Tamang Suzanne, Humbert-Droz Marie, Gianfrancesco Milena, Izadi Zara, Schmajuk Gabriela, Yazdany Jinoos
Division of Immunology and Rheumatology, Stanford University School of Medicine, Stanford, CA, United States.
Department of Veterans Affairs, Office of Mental Health and Suicide Prevention, Program Evaluation Resource Center, Palo Alto, CA, United States.
JMIR Med Inform. 2023 Jan 3;11:e37805. doi: 10.2196/37805.

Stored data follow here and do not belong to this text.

-- ==== Sys2Proof/Machine/Records.lean ====
section
/-!
DEFINITION. The records of decompressed content (R86 to R99, R101, R103): reading them, the first malformed one, and
what the density and prologue records say. Causes of one record are looked for in the order type, length, placement,
reserved field, range, and then the record's own rule (log entry 21).
-/

namespace Sys2Proof.Machine

/-! ## Reject causes (Table 3-10) -/

abbrev Cause.envelope : Nat := 0x01
abbrev Cause.transport : Nat := 0x02
abbrev Cause.authentication : Nat := 0x03
abbrev Cause.contentCheck : Nat := 0x04
abbrev Cause.expansion : Nat := 0x05
abbrev Cause.recordType : Nat := 0x06
abbrev Cause.recordLength : Nat := 0x07
abbrev Cause.reservedField : Nat := 0x08
abbrev Cause.fieldRange : Nat := 0x09
abbrev Cause.geometry : Nat := 0x0A
abbrev Cause.cellReference : Nat := 0x0B
abbrev Cause.cellRedefined : Nat := 0x0C
abbrev Cause.placement : Nat := 0x0D
abbrev Cause.bandRange : Nat := 0x0E
abbrev Cause.stripeMismatch : Nat := 0x0F
abbrev Cause.makeupRule : Nat := 0x10
/-- The offset of a cause that lies in no single record (R103). -/
abbrev noOffset : Nat := 0xFFFFFFFF

/-! ## Fields -/

/-- Record types (Table 3-6). -/
abbrev Rec.rect : Nat := 0x01
abbrev Rec.trap : Nat := 0x02
abbrev Rec.poly : Nat := 0x03
abbrev Rec.curv : Nat := 0x04
abbrev Rec.defineCell : Nat := 0x10
abbrev Rec.inst : Nat := 0x11
abbrev Rec.array : Nat := 0x12
abbrev Rec.doseClass : Nat := 0x13
abbrev Rec.margin : Nat := 0x14
abbrev Rec.makeup : Nat := 0x15
abbrev Rec.dmap : Nat := 0x16
abbrev Rec.pad : Nat := 0x1E
abbrev Rec.endCell : Nat := 0x1F

/-- An unsigned field of a record's body. -/
def Record.u (r : Record) (off n : Nat) : Nat := leAt r.body off n

/-- A signed 32-bit field of a record's body. -/
def Record.i (r : Record) (off : Nat) : Int := signed 32 (leAt r.body off 4)

/-- A geometry record (R88). -/
def Record.isGeom (r : Record) : Bool := decide (1 ≤ r.typ ∧ r.typ ≤ 4)

/-- An INSTANCE or ARRAY record. -/
def Record.isPlace (r : Record) : Bool := r.typ == Rec.inst || r.typ == Rec.array

/-- Words of a record, header included. -/
def Record.words (r : Record) : Nat := r.body.length / 4 + 1

/-- Dose class and CONT of a geometry record (R88). -/
def Record.cls (r : Record) : Nat := r.attr % 64
def Record.cont (r : Record) : Bool := r.attr.testBit 6

/-- The words Table 3-6 asks of a record; none for a reserved type. -/
def Record.asked (r : Record) : Option Nat :=
  match r.typ with
  | 0x01 => some 5 | 0x02 => some 7
  | 0x03 => some (2 + 2 * r.u 0 2)
  | 0x04 => some (2 + (r.u 0 2 + 31) / 32 + 2 * r.u 0 2)
  | 0x10 => some 6 | 0x11 => some 4 | 0x12 => some 10 | 0x13 => some 2
  | 0x14 => some (3 + r.u 4 2)
  | 0x15 => some 8
  | 0x16 => some (3 + (10 * r.u 4 4 + 3) / 4)
  | 0x1E => some r.words
  | 0x1F => some 1
  | _ => none

/-- Tag words of a CURV record. -/
def Record.tagWords (r : Record) : Nat := if r.typ = Rec.curv then (r.u 0 2 + 31) / 32 else 0

/-- Point `p` of a CURV record is a control point (R89). -/
def Record.tag (r : Record) (p : Nat) : Bool :=
  r.typ == Rec.curv && (r.u (4 + 4 * (p / 32)) 4).testBit (p % 32)

/-- The points of a POLY or CURV record, with their tags (R89). -/
def Record.points (r : Record) : List (Int × Int × Bool) :=
  (List.range (r.u 0 2)).map fun p =>
    let o := 4 + 4 * r.tagWords + 8 * p
    (r.i o, r.i (o + 4), r.tag p)

/-- The vertices of a geometry record's contour, control points marked (R89). -/
def Record.contour (r : Record) : List (Int × Int × Bool) :=
  match r.typ with
  | 0x01 => [(r.i 0, r.i 4, false), (r.i 8, r.i 4, false), (r.i 8, r.i 12, false), (r.i 0, r.i 12, false)]
  | 0x02 => [(r.i 8, r.i 0, false), (r.i 12, r.i 0, false), (r.i 20, r.i 4, false), (r.i 16, r.i 4, false)]
  | _ => r.points

/-- A coordinate lies in the range of R86. -/
def coordOk (v : Int) : Bool := decide (-(2 ^ 30) ≤ v ∧ v ≤ 2 ^ 30 - 1)

/-! ## One record -/

/-- What checking a record needs of its block (R94, R95, R98). -/
structure ParseCtx where
  kind : Nat
  /-- The first STRIPE_GEOMETRY block of its stripe, which opens with the prologue. -/
  first : Bool
  /-- Its stripe has MAKEUP set. -/
  makeup : Bool
  /-- The header carries PEC_KERNEL and PEC_FACTOR_TABLE. -/
  pecOk : Bool
  h : Nat
  additive : Bool
  layer : Nat
  deriving DecidableEq, Repr

/-- Where a parse stands: in the prologue, in which definition, after a POLY or CURV of which class. -/
structure ParsePos where
  prologue : Bool
  cell : Option Nat
  shape : Option Nat
  makeups : List Makeup
  deriving DecidableEq, Repr

/-- The record stands where Table 3-7 permits it. -/
def placeOk (c : ParseCtx) (p : ParsePos) (r : Record) : Bool :=
  if r.typ = Rec.pad then true
  else if r.typ = Rec.doseClass ∨ r.typ = Rec.margin then p.prologue
  else if r.typ = Rec.makeup then p.prologue && c.makeup
  else if r.typ = Rec.dmap then c.kind == 2
  else if r.typ = Rec.defineCell then c.kind == 1 && p.cell.isNone
  else if r.typ = Rec.endCell then c.kind == 1 && p.cell.isSome
  else c.kind == 3 || (c.kind == 1 && p.cell.isSome)

/-- Every reserved field of the record is zero (R101). -/
def reservedOk (r : Record) : Bool :=
  match r.typ with
  | 0x01 | 0x02 => !r.attr.testBit 7
  | 0x03 => !r.attr.testBit 7 && r.u 2 2 == 0
  | 0x04 => !r.attr.testBit 7 && r.u 2 2 == 0 &&
      (r.u 0 2 % 32 == 0 || r.u (4 * r.tagWords) 4 / 2 ^ (r.u 0 2 % 32) == 0)
  | 0x11 => r.attr / 8 == 0
  | 0x12 => r.attr / 8 == 0 && r.u 32 4 == 0
  | 0x13 => r.u 1 1 / 2 == 0 && r.u 2 2 == 0
  | 0x14 => r.u 6 2 == 0
  | 0x15 => r.attr == 0 && r.u 26 2 == 0
  | 0x16 => r.attr == 0 && (r.body.drop (8 + 10 * r.u 4 4)).all (· == 0)
  | _ => r.attr == 0

/-- Counts, coordinates, classes, doses and rows lie in their ranges (R86 to R97). That a DMAP row beyond the stripe's last
cell row is "density-map coverage outside its range" (Table 3-10) is DEDUCED (log entry 137), and so is that the steps of an ARRAY
keep the range of coordinates (log entry 156). -/
def rangeOk (c : ParseCtx) (r : Record) : Bool :=
  match r.typ with
  | 0x01 => [0, 4, 8, 12].all fun o => coordOk (r.i o)
  | 0x02 => [0, 4, 8, 12, 16, 20].all fun o => coordOk (r.i o)
  | 0x03 | 0x04 => decide (3 ≤ r.u 0 2 ∧ r.u 0 2 ≤ 4096) && r.points.all fun p => coordOk p.1 && coordOk p.2.1
  | 0x10 => decide (1 ≤ r.u 0 4 ∧ r.u 0 4 ≤ 16777215) && [4, 8, 12, 16].all fun o => coordOk (r.i o)
  | 0x11 => coordOk (r.i 4) && coordOk (r.i 8)
  | 0x12 => ([4, 8, 12, 16, 20, 24].all fun o => coordOk (r.i o)) && r.u 28 2 != 0 && r.u 30 2 != 0
  | 0x13 => decide (r.attr ≤ 63 ∧ r.u 0 1 ≤ 248) && (c.pecOk || !(r.u 1 1).testBit 0)
  | 0x14 => decide (r.attr ≤ 1 ∧ 1 ≤ r.u 4 2 ∧ r.u 4 2 ≤ 4096 ∧ r.u 0 4 + r.u 4 2 ≤ c.h / 64)
  | 0x16 => decide (1 ≤ r.u 4 4 ∧ r.u 4 4 ≤ 26212 ∧ r.u 0 4 + r.u 4 4 ≤ (c.h + 4095) / 4096)
  | _ => true

/-- The MAKEUP record of Table 3-8. -/
def Record.toMakeup (r : Record) : Makeup :=
  ⟨r.u 0 2, r.u 2 2, r.u 4 4, r.u 8 4, r.u 12 4, r.u 16 4, r.u 20 4, r.u 24 1, r.u 25 1⟩

/-- Two rectangles overlap (R99). -/
def Makeup.meets (a b : Makeup) : Bool := decide (a.x0 ≤ b.x1 ∧ b.x0 ≤ a.x1 ∧ a.v0 ≤ b.v1 ∧ b.v0 ≤ a.v1)

/-- R98 and R99 hold of a MAKEUP record, after those before it in the stripe. -/
def makeupOk (c : ParseCtx) (before : List Makeup) (m : Makeup) : Bool :=
  decide (m.x0 ≤ m.x1 ∧ m.x1 ≤ 32767 ∧ m.v0 ≤ m.v1 ∧ m.v1 < c.h ∧ 1 ≤ m.lsrc ∧ m.lsrc ≤ 16 ∧ 1 ≤ m.miss ∧ m.miss ≤ m.lsrc) &&
  (!c.additive || m.srcLayer == c.layer) && before.all fun b => !b.meets m

/-- The tags keep R89: point 0 on the curve, no two cyclically adjacent control points. -/
def tagsOk (ts : List Bool) : Bool :=
  match ts with
  | [] => true
  | t :: _ => !t && (ts.zip (ts.drop 1 ++ [t])).all fun p => !(p.1 && p.2)

/-- The ordering, tag and CONT rules of a record (R89 to R91). -/
def shapeOk (p : ParsePos) (r : Record) : Bool :=
  match r.typ with
  | 0x01 => !r.cont && decide (r.i 0 ≤ r.i 8 ∧ r.i 4 ≤ r.i 12)
  | 0x02 => !r.cont && decide (r.i 0 ≤ r.i 4 ∧ r.i 8 ≤ r.i 12 ∧ r.i 16 ≤ r.i 20)
  | 0x03 | 0x04 => tagsOk (r.points.map fun q => q.2.2) && (!r.cont || p.shape == some r.cls)
  | 0x10 => decide (r.i 4 ≤ r.i 12 ∧ r.i 8 ≤ r.i 16)
  | _ => true

/-- The cause that makes a record malformed, if any (R101, Table 3-10). -/
def recordCause (c : ParseCtx) (p : ParsePos) (r : Record) : Option Nat :=
  if r.asked = none then some Cause.recordType
  else if r.asked ≠ some r.words then some Cause.recordLength
  else if !placeOk c p r then some Cause.placement
  else if !reservedOk r then some Cause.reservedField
  else if !rangeOk c r then some Cause.fieldRange
  else if !shapeOk p r then some Cause.geometry
  else if r.typ = Rec.makeup ∧ !makeupOk c p.makeups r.toMakeup then some Cause.makeupRule
  else none

/-- Where the parse stands after a record. PAD records neither end nor break a shape (R90). -/
def ParsePos.after (p : ParsePos) (r : Record) : ParsePos :=
  if r.typ = Rec.pad then p
  else if r.typ = Rec.poly ∨ r.typ = Rec.curv then { p with prologue := false, shape := some r.cls }
  else if r.typ = Rec.doseClass ∨ r.typ = Rec.margin then { p with shape := none }
  else if r.typ = Rec.makeup then { p with shape := none, makeups := r.toMakeup :: p.makeups }
  else if r.typ = Rec.defineCell then { p with prologue := false, shape := none, cell := some r.off }
  else if r.typ = Rec.endCell then { p with prologue := false, shape := none, cell := none }
  else { p with prologue := false, shape := none }

/-! ## The content -/

/-- Content as parsed: the records before the first malformed one, its cause and offset, and the CELL_IDs that DEFINE
records named up to and including it (Table 3-9). -/
structure Parsed where
  records : List Record
  bad : Option (Nat × Nat)
  defined : List Nat
  /-- The prologue has been parsed: the whole content, or a record that ends the run of prologue records (R94, R97). -/
  opened : Bool
  deriving DecidableEq, Repr

/-- The CELL_ID a DEFINE record names. One of a wrong length, or with an id out of range, names none (DESIGN CHOICE, log
entry 136). -/
def Record.definedId (r : Record) : List Nat :=
  if r.typ = Rec.defineCell ∧ r.words = 6 ∧ 1 ≤ r.u 0 4 ∧ r.u 0 4 ≤ 16777215 then [r.u 0 4] else []

/-- A record of the prologue's run (R94). -/
def Record.inPrologue (r : Record) : Bool := [Rec.doseClass, Rec.margin, Rec.makeup, Rec.pad].contains r.typ

/-- Parse from offset `off` on; the records so far stand newest first. -/
def parseLoop (c : ParseCtx) : Nat → Nat → List Byte → ParsePos → List Record → Parsed
  | 0, off, _, p, acc => ⟨acc.reverse, some (Cause.recordLength, off), acc.reverse.flatMap Record.definedId, !p.prologue⟩
  | fuel + 1, off, bs, p, acc =>
    match bs with
    | [] =>
      ⟨acc.reverse, p.cell.map fun o => (Cause.placement, o), acc.reverse.flatMap Record.definedId, true⟩
    | ty :: at' :: l0 :: l1 :: rest =>
      let len := leNat [l0, l1]
      let r : Record := ⟨ty.toNat, at'.toNat, off, rest.take (4 * (len - 1))⟩
      let stop := fun (cause : Nat) =>
        (⟨acc.reverse, some (cause, off), (r :: acc).reverse.flatMap Record.definedId, !p.prologue || !r.inPrologue⟩ : Parsed)
      if r.asked = none then stop Cause.recordType
      else if len = 0 ∨ rest.length < 4 * (len - 1) then stop Cause.recordLength
      else
        match recordCause c p r with
        | some cause => stop cause
        | none => parseLoop c fuel (off + 4 * len) (rest.drop (4 * (len - 1))) (p.after r) (r :: acc)
    | _ => ⟨acc.reverse, some (Cause.recordLength, off), acc.reverse.flatMap Record.definedId, !p.prologue⟩

/-- Parse the content of a block. -/
def parseContent (c : ParseCtx) (content : List Byte) : Parsed :=
  parseLoop c (content.length + 1) 0 content ⟨c.kind == 3 && c.first, none, none, []⟩ []

/-! ## Prologue and density records -/

/-- The class table of a stripe: the header's, with its DOSE_CLASS records applied (R95). -/
def classesWith (base : List DoseClass) (rs : List Record) : List DoseClass :=
  rs.foldl (fun t r => if r.typ = Rec.doseClass then t.set r.attr ⟨r.u 0 1, (r.u 1 1).testBit 0⟩ else t) base

/-- Margin densities of the MARGIN_STRIP records (R96): key tile row × 520 + tile column, the later value standing. -/
def marginsOf (rs : List Record) : List (Nat × Nat) :=
  rs.foldl (fun m r =>
    if r.typ = Rec.margin then
      (List.range (4 * r.u 4 2)).foldl (fun m k =>
        assocPut m ((r.u 0 4 + k / 4) * 520 + (if r.attr = 0 then k % 4 else 516 + k % 4)) (r.u (8 + k) 1)) m
    else m) []
where
  /-- Put a value at a key. -/
  assocPut (m : List (Nat × Nat)) (k v : Nat) : List (Nat × Nat) := (k, v) :: m.filter fun e => e.1 != k

/-- Density cells of the DMAP records, newest first: key q × 10 + (p + 1) (R97). -/
def dmapOf (rs : List Record) : List (Nat × Nat) :=
  rs.foldl (fun m r =>
    if r.typ = Rec.dmap then
      (List.range (10 * r.u 4 4)).foldl (fun m k => ((r.u 0 4 + k / 10) * 10 + k % 10, r.u (8 + k) 1) :: m) m
    else m) []

/-- The MAKEUP records, in order. -/
def makeupsOf (rs : List Record) : List Makeup := (rs.filter fun r => r.typ == Rec.makeup).map Record.toMakeup

end Sys2Proof.Machine
end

Experts have noted a concerning gap between clinical natural language processing (NLP) research and real-world applications, such as clinical decision support. To help address this gap, in this viewpoint, we enumerate a set of practical considerations for developing an NLP system to support real-world clinical needs and improve health outcomes. They include determining (1) the readiness of the data and compute resources for NLP, (2) the organizational incentives to use and maintain the NLP systems, and (3) the feasibility of implementation and continued monitoring. These considerations are intended to benefit the design of future clinical NLP projects and can be applied across a variety of settings, including large health systems or smaller clinical practices that have adopted electronic medical records in the United States and globally.
专家们已经注意到临床自然语言处理(NLP)研究与实际应用(如临床决策支持)之间存在令人担忧的差距。为了帮助弥合这一差距,在本观点文章中,我们列举了一系列实际考量因素,用于开发支持实际临床需求并改善健康结果的NLP系统。这些因素包括确定:(1)用于NLP的数据和计算资源的准备情况;(2)使用和维护NLP系统的组织激励措施;(3)实施和持续监测的可行性。这些考量旨在有益于未来临床NLP项目的设计,并可应用于各种环境,包括美国及全球范围内采用电子病历的大型医疗系统或小型临床实践机构。